The six-month rollout began with internal testing, moved to early adopters, then batch onboarding, and finally, power services with manual settings. The last group was more critical and took more time, requiring individual work with service owners to avoid degradations.
Problems:
- The first rollout change was increasing the "minimum subset" size to mitigate issues with heterogeneous callers (a caller with very low RPS that’s disproportionately CPU-heavy) and "slow start".
- A few cautious services customized their aperture constant during onboarding. We found that some service owners prefer to run with their own custom, manually managed settings, especially during the initial onboarding
- The final issue was the non-minimal cost of maintaining TCP connections in the proxy. A combination of multiple high-RPS instances calling multiple large-backend pools (tens of thousands of tasks) on a single host would cause thousands of open connections. Due to this Go HTTP2 issue it caused high memory usage for the proxy. => solution by capping the maximum number of connections.

Results

The main success was reduced maintenance cost, with no complaints about subsetting since the rollout. This alone justified the project as it significantly reduced toil.
The project significantly improved load balancing, thus resulting in sizable efficiency wins.

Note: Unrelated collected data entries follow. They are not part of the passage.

/-! Responses at homes. -/

/-- A response reaching the home (R262, R263, R277). -/
def respRow (s : State) (k : MsgK) (a line : Nat) (h : CohMsg) : State :=
  if !s.live then s
  else match mfind s.mem.txns line with
    | none => s
    | some t =>
      if !t.wait.contains a then s
      else
        match (if a = 73 then some (h, s) else takeNet s k a line) with
        | none => s
        | some (m, s) =>
          let s := if a = 73 && m.fwd then sendNet s (msg .fwddata t.req line
            (if t.k = .rds then 1 else if t.k = .rdo then 0 else 4) m.v) else s
          let own := match mfind s.mem.dirs line with
            | some d => decide (2 ≤ d.st) && d.owner == a
            | none => false
          let t := { t with
            wait := t.wait.erase a
            fwd := t.fwd || m.fwd
            after := if own then (if a = 73 then (match k with | .rsps => 1 | .rspo => 3 | _ => 0) else m.arg)
              else t.after
            back := if k = .rspdata then some m.v else t.back
            wbWait := if m.wbSent && !t.wbGot.contains a then some a else t.wbWait }
          let s := putTxn s line (some t)
          if t.wait.isEmpty ∧ t.wbWait = none then finishTxn s line t else s

/-- The host's own response as a message. -/
def hostRsp (k : MsgK) (a line : Nat) (fwd wb : Bool) (v : BitVec 1024) : CohMsg :=
  ⟨k, line, a, 0, fwd, wb, false, .clean v⟩

/-- RSPI. -/
def execRspi (a line : Nat) (fwd : Bool) (v : BitVec 1024) (s : State) : Host.Outcome State Fault Refusal :=
  .next (respRow s .rspi a line (hostRsp .rspi a line fwd false v))
/-- RSPS. -/
def execRsps (a line : Nat) (fwd : Bool) (v : BitVec 1024) (s : State) : Host.Outcome State Fault Refusal :=
  .next (respRow s .rsps a line (hostRsp .rsps a line fwd false v))
/-- RSPO. -/
def execRspo (a line : Nat) (fwd : Bool) (v : BitVec 1024) (s : State) : Host.Outcome State Fault Refusal :=
  .next (respRow s .rspo a line (hostRsp .rspo a line fwd false v))
/-- RSPDATA. -/
def execRspdata (a line : Nat) (v : BitVec 1024) (s : State) : Host.Outcome State Fault Refusal :=
  .next (respRow s .rspdata a line (hostRsp .rspdata a line false false v))

/-! Grants at agents. -/

/-- A line installed in an agent with the state granted; `none` when a Span cache must wait for its buffer. -/
def install (s : State) (a line st : Nat) (v : LineVal) (comp : Bool) : Option State :=
  let s? := if 8 ≤ a then fillAgent s a line st v else if spanOn s a then fillSpan s a line st v else some s
  s?.map (fun s =>
    match agentLine s a line with
    | some c => putLine s a line { c with comp := comp }
    | none => s)
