/-- AC of a Span: the PLL that feeds its clock root. -/
def acMhz (s : State) (p : Nat) : Nat := s.fld .SPAN_PWR_STAT [p] SPAN_PWR_STAT.AC_MHZ

/-- KC of a core group. -/
def kcMhz (s : State) (g : Nat) : Nat := mget 3000 s.pwr.kc g

/-- The alert line is asserted or in its hold (R427). -/
def vraActive (s : State) : Bool := s.bit .TNS_EVENT [] TNS_EVENT.VRA_ACTIVE

/-- A unit is held at the floor of 400 MHz (R380, R427, R428). -/
def unitLimited (s : State) (u : Nat) : Bool :=
  vraActive s || s.pwr.lim.contains 24 || s.pwr.lim.contains 25 || s.pwr.lim.contains u

/-- The edge rate of a Span: the lowest that any emergency action allows, and half of it while cycles are stretched
(R425, R427 to R430). -/
def effMhz (s : State) (p : Nat) : Nat :=
  let ac := acMhz s p
  let e := if unitLimited s p then min ac 400 else ac
  let e := min e (ac - s.pwr.guard * ac / 16)
  if s.bit .SPAN_PWR_STAT [p] SPAN_PWR_STAT.DROOP_ACT then e / 2 else e

/-- Whether a core group is on (R411). -/
def coreGroupOn (s : State) (g : Nat) : Bool := (s.fld .KST_PD_CTL [] KST_PD_CTL.CORE_PD_ON >>> g) % 2 == 1

/-- EFF_MHZ of every Span and KC_MHZ of every core follow the rates in force. -/
def pwrSync (s : State) : State :=
  let s := (List.range 8).foldl (fun s p => s.setFld .SPAN_PWR_STAT [p] SPAN_PWR_STAT.EFF_MHZ (effMhz s p)) s
  (List.range 64).foldl (fun s c =>
    let g := c / 8
    let kc := if unitLimited s (8 + g) then min (kcMhz s g) 400 else kcMhz s g
    s.setFld .KST_CORE_STAT [c] KST_CORE_STAT.KC_MHZ (if coreGroupOn s g then kc else 0)) s

/-- A departure from 940 MHz while FIXED is in force (R26, R430). -/
def fixedBreak (s : State) : State :=
  if s.pwr.mode = 1 then s.setFld .KST_PWR_MODE [] KST_PWR_MODE.FIXED_BREAK 1 else s

/-! Voltage (R421, R422). -/

/-- Frequency and voltage of a point of a Span's curve. -/
def vfPoint (s : State) (p n : Nat) : Nat × Nat :=
  (s.fld .SPAN_VF_CURVE [p, n] SPAN_VF_CURVE.FREQ_MHZ,
   s.fld .SPAN_VF_CURVE [p, n] SPAN_VF_CURVE.VOLT_MV + s.fld .SPAN_VF_CURVE [p, n] SPAN_VF_CURVE.AGE_MV)

/-- The voltage at a frequency: linear between the two points that enclose it, rounded up to a multiple of 5 mV. -/
def vfVolt (s : State) (p mhz : Nat) : Nat :=
  match (List.range 15).find? (fun i => decide ((vfPoint s p i).1 ≤ mhz) && decide (mhz ≤ (vfPoint s p (i + 1)).1)) with
  | some i =>
    let a := vfPoint s p i
    let b := vfPoint s p (i + 1)
    let d := b.1 - a.1
    ((a.2 * d + (b.2 - a.2) * (mhz - a.1)) + 5 * d - 1) / (5 * d) * 5
  | none => (vfPoint s p 15).2

/-- A rail's set voltage; core groups have no register for theirs. -/
def setVolt (s : State) (u mv : Nat) : State :=
  if u < 8 then s.setFld .SPAN_PWR_STAT [u] SPAN_PWR_STAT.VOLT_MV mv else s

/-! Frequency changes (R424). Units: Spans 0 to 7, core groups 8 to 15. -/

/-- The PLL frequency of a unit. -/
def unitMhz (s : State) (u : Nat) : Nat := if u < 8 then acMhz s u else kcMhz s (u - 8)

/-- The root of a unit switches to a frequency; a Span that leaves 940 MHz while FIXED stays in force breaks it (R26). -/
def setUnitMhz (s : State) (u mhz : Nat) : State :=
  if u < 8 then
    let s := if mhz ≠ 940 ∧ (s.pwr.next.map (·.1)).getD 1 = 1 then fixedBreak s else s
    s.setFld .SPAN_PWR_STAT [u] SPAN_PWR_STAT.AC_MHZ mhz
  else { s with pwr := { s.pwr with kc := mset 3000 s.pwr.kc (u - 8) mhz } }

/-- The change of a unit. -/
def chgOf (s : State) (u : Nat) : Option FreqChg := mfind s.pwr.chg u

/-- A change put, or ended. -/
def putChg (s : State) (u : Nat) (c : Option FreqChg) : State :=
  { s with pwr := { s.pwr with chg := match c with
      | some c => mins s.pwr.chg u c
      | none => mdel s.pwr.chg u } }

/-- The detectors of a unit are quiet (R426); core groups have none. -/
def quiet (s : State) (u : Nat) : Bool := !s.pwr.trips.contains u

/-- Mode and cap of a step come into force when its last frequency change has ended (R416, R431's example); PENDING
clears once the mode in force is the one written. FIXED that comes into force with a Span kept below 940 MHz is broken
(R26, R430). -/
def stepEnd (s : State) : State :=
  match s.pwr.next with
  | none => s
  | some (m, cap) =>
    if s.pwr.chg ≠ [] then s
    else
      let enters := m == 1 && s.pwr.mode != 1
      let s := { s with pwr := { s.pwr with mode := m, next := none } }
      let s := if enters && (List.range 8).any (fun p => effMhz s p != 940) then fixedBreak s else s
      let s := s.setFld .TNS_CAP [] TNS_CAP.CAP_W cap
      s.setFld .KST_PWR_MODE [] KST_PWR_MODE.PENDING (b2n (s.fld .KST_PWR_MODE [] KST_PWR_MODE.MODE != m))

/-- The frequency that software asks of a unit (R420). -/
def target (s : State) (u : Nat) : Nat :=
  if u < 8 then s.fld .SPAN_PWR_CTL [u] SPAN_PWR_CTL.TARGET_MHZ
  else s.fld .KST_KC_TARGET [] (KST_KC_TARGET.MHZ_50.shift 8 (u - 8)) * 50

/-- A change whose next event waits only for quiet detectors goes on (R424, R426). -/
def chgQuiet (s : State) (u : Nat) : State :=
  match chgOf s u with
  | none => s
  | some c =>
    if !quiet s u then s
    else match c.ph with
      | 1 => putChg s u (some { c with ph := 2 })
      | 3 =>
        let rise := decide (unitMhz s u < c.mhz)
        let s := setUnitMhz s u c.mhz
        if rise then stepEnd (pwrSync (putChg s u none))
        else pwrSync (setVolt (putChg s u (some { c with ph := 4 })) u c.mv)
      | _ => s

/-- A change that starts: rising raises the voltage first, falling locks first. -/
def startChg (s : State) (u mhz : Nat) : State :=
  if unitMhz s u = mhz then s
  else
    let mv := if u < 8 then vfVolt s u mhz else 0
    if unitMhz s u < mhz then setVolt (putChg s u (some ⟨mhz, mv, 0⟩)) u mv
    else chgQuiet (putChg s u (some ⟨mhz, mv, 1⟩)) u

/-- A change that has not switched ends: the old frequency stands, at its own voltage, and the step it belonged to is
decided again. -/
def dropChg (s : State) (u : Nat) : State :=
  match chgOf s u with
  | none => s
  | some c => if c.ph = 4 then s else
      let s := putChg { s with pwr := { s.pwr with next := none } } u none
      if u < 8 then setVolt s u (vfVolt s u (acMhz s u)) else s

/-- The guard's projection: 9 ms of the past and 1 ms at the present estimate (R429). -/
def projection (s : State) : Nat := ((s.pwr.est.take 9000).sum + 1000 * s.pwr.est.headD 0) / 10000

/-- The projection has reached the cap in force. -/
def overCap (s : State) : Bool := decide (s.fld .TNS_CAP [] TNS_CAP.CAP_W ≤ projection s)

/-! Control steps (R419, R431). -/

/-- KMH1 runs (R380). -/
def kmh1Runs (s : State) : Bool := (s.fld .KST_HART_STAT [] KST_HART_STAT.RUN >>> 1) % 2 == 1

/-- A step is taken: frequency changes start, and mode and cap follow when they have ended. A unit whose change still
runs toward another frequency leaves mode and cap to a later step. -/
def takeStep (s : State) (d : CapStep) : State :=
  let clash := s.pwr.chg.any (fun p =>
    (if p.1 < 8 then d.acs.getD p.1 0 else d.kcs.getD (p.1 - 8) 0) != p.2.mhz)
  let s := { s with pwr := { s.pwr with defer := none, next := if clash then none else some (d.mode, d.cap) } }
  let s := (List.range 8).foldl (fun s p => if (chgOf s p).isSome then s else startChg s p (d.acs.getD p (acMhz s p))) s
  let s := (List.range 8).foldl (fun s g =>
    if (chgOf s (8 + g)).isSome then s else startChg s (8 + g) (d.kcs.getD g (kcMhz s g))) s
  stepEnd (pwrSync s)

/-- The length of a deferral counts in DEFER_US. -/
def deferUs (s : State) (us : Nat) : State := s.wrapInc .TNS_DEFER [] TNS_DEFER.DEFER_US us

/-- KST_COLL_BUSY reads zero: a deferred step is taken (R431). -/
def deferEnd (s : State) : State :=
  match s.pwr.defer with
  | none => s
  | some d => takeStep (deferUs s ((s.clk.fc - d.since) / fcUs)) d

/-- Whether a step lowers a frequency or the cap (R419). -/
def lowers (s : State) (d : CapStep) : Bool :=
  (List.range 8).any (fun p => decide (d.acs.getD p (acMhz s p) < acMhz s p)) ||
  (List.range 8).any (fun g => decide (d.kcs.getD g (kcMhz s g) < kcMhz s g)) ||
  decide (d.cap < s.fld .TNS_CAP [] TNS_CAP.CAP_W)

/-- A step that Tension, or software that owns it, asks for: one that lowers anything waits for collectives (R431). A
step that lowers nothing is never deferred, and replaces one that was. -/
def askStep (s : State) (d : CapStep) : State :=
  if lowers s d && s.rd .KST_COLL_BUSY [] != 0 && decide (s.pwr.noDefer ≤ s.clk.fc) then
    match s.pwr.defer with
    | some o => { s with pwr := { s.pwr with defer := some { d with since := o.since } } }
    | none =>
      { s.satInc .TNS_DEFER [] TNS_DEFER.DEFER_CNT 1 with
        pwr := { s.pwr with defer := some { d with since := s.clk.fc } } }
  else
    let s := match s.pwr.defer with
      | some o => deferUs s ((s.clk.fc - o.since) / fcUs)
      | none => s
    takeStep s d

/-- The frequencies of the Spans or groups, as they are or are becoming. -/
def heading (s : State) (lo : Nat) : List Nat :=
  (List.range 8).map (fun i => match chgOf s (lo + i) with
    | some c => c.mhz
    | none => unitMhz s (lo + i))

/-- Software that owns Tension moves one unit (R420): a higher frequency at once, a lower one as a cap step. -/
def ownStep (s : State) (u mhz : Nat) : State :=
  if (chgOf s u).isSome then s
  else
    let s := match s.pwr.defer with
      | some d => { s with pwr := { s.pwr with defer := some (if u < 8 then { d with acs := d.acs.set u mhz }
                                                             else { d with kcs := d.kcs.set (u - 8) mhz }) } }
      | none => s
    if mhz < unitMhz s u then
      (match s.pwr.defer with
       | some _ => s
       | none =>
         let acs := heading s 0
         let kcs := heading s 8
         pwrSync (askStep s ⟨s.pwr.mode, s.fld .TNS_CAP [] TNS_CAP.CAP_W, if u < 8 then acs.set u mhz else acs,
           if u < 8 then kcs else kcs.set (u - 8) mhz, 0⟩))
    else pwrSync (startChg s u mhz)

The above diagram shows the CPU utilization for deployments of a critical service; as it shows, all deployments converged to a similar CPU utilization.

We’ve defined an imbalance indicator (the higher, the more imbalanced) based on production metrics, and the above diagram shows the change after dynamic subsetting was applied for a critical service.

Potential Improvements

Improvements could include reducing connection churn by eagerly increasing and lazily reducing the subset, addressing the issue of low-RPS callers not reaching all backends in large pools by using pool size ratios in subset selection, and replacing random peer selection with deterministic subsetting for better load balance.
We could also achieve higher precision by replacing the random peer selection with deterministic subsetting, but introduce more complexity, as cross-proxy coordination would be required.
Our current implementation aggregates load without distinction. Although tracking load by callers or procedures could improve precision, it would add significant complexity. Accounting for request heterogeneity would require deep request inspection, which is likely too expensive.